Vitzeslav Zeif v. Marina Aslanyan and SmartLinux Solutions, LLC

Case Number: 2:23-CV-1558

Judge: Bruce Howe Hendricks

Court: United States District Court for the District of South Columbia (Charleston County)

Plaintiff's Attorney:



Click Here For The Best Charleston Personal Injury Lawyer Directory




Defendant's Attorney: Grant Michael Wills and Jennifer Kirk Dunlap

Description:


Charleston, South Carolina personal injury lawyers represented the Plaintiff who sued on a negligence theory.



This case was filed in the Charleston County Court of Common Pleas, 2024CP1001305, and was removed to federal court by the Defendants.

The following facts are presented in SmartLinx Solutions, LLC's (“SmartLinx”) Verified Amended Complaint, and assumed to be true for purposes of the Motion to Dismiss. SmartLinx provides workforce management and scheduling solutions in the long-term care and nursing marketplace. (Am. Compl. ¶ 4, ECF No. 24.) SmartLinx distinguishes itself from other workforce management and placement companies through its scheduling products and software-Time and Attendance (“TA”) and Schedule Optimizer (“SO”), with the latest scheduling version including a feature called “Ideal Schedule.” (Id. ¶ 11.) Over the last twenty (20) years, SmartLinx has expended millions of dollars in research, development, and implementation of the scheduling software technology, including TA and SO. (Id. ¶ 12.) This scheduling technology is SmartLinx's competitive edge in the marketplace and generates more than half of SmartLinx's annual revenue. (Id. ¶ 13.)
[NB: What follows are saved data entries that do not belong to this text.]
/-- FONT sets `I` to `VX * 5` with the whole byte (42_index_and_memory.md section 1; decision D21, log entry 20); and for a
digit that is the address of its glyph: the five bytes of reset memory from there on are those 10_state.md section 7
prints for the digit, which are the spec's from general knowledge (decision D14, log entry 6). -/
def Obligations.FontPointsAtTheGlyph : Prop :=
  ∀ (x : Nibble) (s : State), decode (0xF#4 ++ x ++ 0x29#8) = .ok (.font x) ∧
    ∃ t, exec (.font x) s = .next t ∧ t.i.toNat = (s.readV x).toNat * 5 ∧ t = { s with i := t.i, pc := s.pc + 2 } ∧
      ((s.readV x).toNat < 16 →
        Memory.fiveBytes State.reset.mem t.i.toNat = fontRows.getD (s.readV x).toNat 0)

/-- BCD stores the three decimal digits of `VX`, hundreds first, one a byte, at `I` (its addresses wrapping, decision D1,
log entry 9), and changes nothing else but `PC`; `I` is unchanged (decision D22, log entry 20). Under the alternative
`OOB_MODE = FAULT` (log entry 24) it raises MemoryFault if `I + 2 ≥ 4096`, with no byte written and the fault record of
decision D2 (log entries 10 and 11). (42_index_and_memory.md section 2, 60_exceptions.md section 1.) -/
def Obligations.BcdStoresTheDigits : Prop :=
  ∀ (x : Nibble) (s : State), decode (0xF#4 ++ x ++ 0x33#8) = .ok (.bcd x) ∧
    (∃ t, exec (.bcd x) s = .next t ∧
      (Memory.read t.mem (s.operandAddr 0)).toNat = (s.readV x).toNat / 100 ∧
      (Memory.read t.mem (s.operandAddr 1)).toNat = (s.readV x).toNat / 10 % 10 ∧
      (Memory.read t.mem (s.operandAddr 2)).toNat = (s.readV x).toNat % 10 ∧
      (∀ a, (∀ k < 3, a ≠ s.operandAddr k) → Memory.read t.mem a = Memory.read s.mem a) ∧
      t = { s with mem := t.mem, pc := s.pc + 2 }) ∧
    ∀ p : Params, p.oobMode = .fault → s.i.toNat + 2 ≥ 4096 →
      ∃ t, bcdWith p x s = t ∧ t.mem = s.mem ∧ t.mode = .faulted ∧
        t.faultRecord = some ⟨.memoryFault, s.pc, 0xF#4 ++ x ++ 0x33#8⟩

/-- STM stores `V0` to `VX` at `I` upwards (its addresses wrapping, decision D1, log entry 9) and changes nothing else but
`PC`; `I` is unchanged (decision D22, log entry 20). Under the alternative `OOB_MODE = FAULT` (log entry 24) it raises
MemoryFault if `I + X ≥ 4096`, with no byte written and the fault record of decision D2 (log entries 10 and 11).
(42_index_and_memory.md section 2, 60_exceptions.md section 1.) -/
def Obligations.StmStoresTheRegisters : Prop :=
  ∀ (x : Nibble) (s : State), decode (0xF#4 ++ x ++ 0x55#8) = .ok (.stm x) ∧
    (∃ t, exec (.stm x) s = .next t ∧
      (∀ r : Nibble, r.toNat ≤ x.toNat → Memory.read t.mem (s.operandAddr r.toNat) = s.readV r) ∧
      (∀ a, (∀ k < x.toNat + 1, a ≠ s.operandAddr k) → Memory.read t.mem a = Memory.read s.mem a) ∧
      t = { s with mem := t.mem, pc := s.pc + 2 }) ∧
    ∀ p : Params, p.oobMode = .fault → s.i.toNat + x.toNat ≥ 4096 →
      ∃ t, stmWith p x s = t ∧ t.mem = s.mem ∧ t.mode = .faulted ∧
        t.faultRecord = some ⟨.memoryFault, s.pc, 0xF#4 ++ x ++ 0x55#8⟩

/-- LDM loads the bytes at `I` upwards (its addresses wrapping, decision D1, log entry 9) into `V0` to `VX` and changes
nothing else but `PC`; `I` is unchanged (decision D22, log entry 20), and so is memory. Under the alternative
`OOB_MODE = FAULT` (log entry 24) it raises MemoryFault if `I + X ≥ 4096`, with no register written and the fault record
of decision D2 (log entries 10 and 11). (42_index_and_memory.md section 2, 60_exceptions.md section 1.) -/
def Obligations.LdmLoadsTheRegisters : Prop :=
  ∀ (x : Nibble) (s : State), decode (0xF#4 ++ x ++ 0x65#8) = .ok (.ldm x) ∧
    (∃ t, exec (.ldm x) s = .next t ∧
      (∀ r : Nibble, r.toNat ≤ x.toNat → t.readV r = Memory.read s.mem (s.operandAddr r.toNat)) ∧
      (∀ r : Nibble, x.toNat < r.toNat → t.readV r = s.readV r) ∧ s.OnlyRegistersTo t) ∧
    ∀ p : Params, p.oobMode = .fault → s.i.toNat + x.toNat ≥ 4096 →
      ∃ t, ldmWith p x s = t ∧ t.v = s.v ∧ t.mode = .faulted ∧
        t.faultRecord = some ⟨.memoryFault, s.pc, 0xF#4 ++ x ++ 0x65#8⟩

/-- Registers stored by STM come back by an LDM with the same `X` and `I` from any state with that memory (the source's
property S4, 95_test_vectors.md part 1). -/
def Obligations.LoadUndoesStore : Prop :=
  ∀ (x : Nibble) (s t u : State), exec (.stm x) s = .next t → u.mem = t.mem → u.i = s.i →
    ∃ w, exec (.ldm x) u = .next w ∧ ∀ r : Nibble, r.toNat ≤ x.toNat → w.readV r = s.readV r

/-- A byte stored into code is fetched as stored by the next cycle: after STM over two addresses that `PC` points at, the
next opcode is the two registers stored (20_memory.md section 4). -/
def Obligations.StoredCodeIsFetchedAtOnce : Prop :=
  ∀ (x r r' : Nibble) (s t : State), exec (.stm x) s = .next t → r.toNat + 1 = r'.toNat → r'.toNat ≤ x.toNat →
    (s.pc + 2).toNat % 4096 = s.operandAddr r.toNat → t.opcodeAtPc = s.readV r ++ s.readV r'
The scheduling software technology, and particularly the recently implemented and trademarked Ideal Schedule feature, was designed to support unique and complex scheduling needs of the long-term care and nursing industry. (Id. ¶ 14.) The technology provides SmartLinx a comprehensive plan of a facility's scheduling needs based on certain criteria, which SmartLinx contends is unrivaled in the industry and affords the company a competitive advantage. (Id.)

During the year preceding the filing of the Amended Complaint, SmartLinx worked with other staffing agencies to roll out a new program that integrates the scheduling needs of nursing facilities with the supply of nurse staffing agencies through one interface provided by SmartLinx. (Id. ¶ 19.) Zeif was directly involved in the development of this program. (Id.)

SmartLinx hired Zeif in 2008 as Project Manager. (Id.) Zeif's role with SmartLinx evolved over the course of thirteen years, from Service/Support to Product Management. (Id.) Throughout his employment with the company, SmartLinx issued Zeif, among other things: (1) a Samsung Galaxy Note 9; (2) an iPad; and (3) a Dell and Lenovo laptop (“SmartLinx Electronic Devices”) for use in connection with his employment responsibilities. (Id. ¶ 20.) During his tenure, Zeif worked hand in hand with SmartLinx's development team in developing and enhancing the SmartLinx scheduling software application and had direct access to the source code underlying the software. (Id. ¶ 21.) SmartLinx's source code is the unique and most fundamental component in the development of its scheduling software application, including the customization of software installations and development of critical features to the scheduling software application, such as Ideal Schedule. (Id. ¶ 22.) SmartLinx describes the source code as the “DNA” of SmartLinx's scheduling technology. (Id.) SmartLinx's source code is not accessible to anyone outside of the company and, within the company, it is only accessible on a confidential and secured basis to those involved with its development. (Id. ¶ 23.)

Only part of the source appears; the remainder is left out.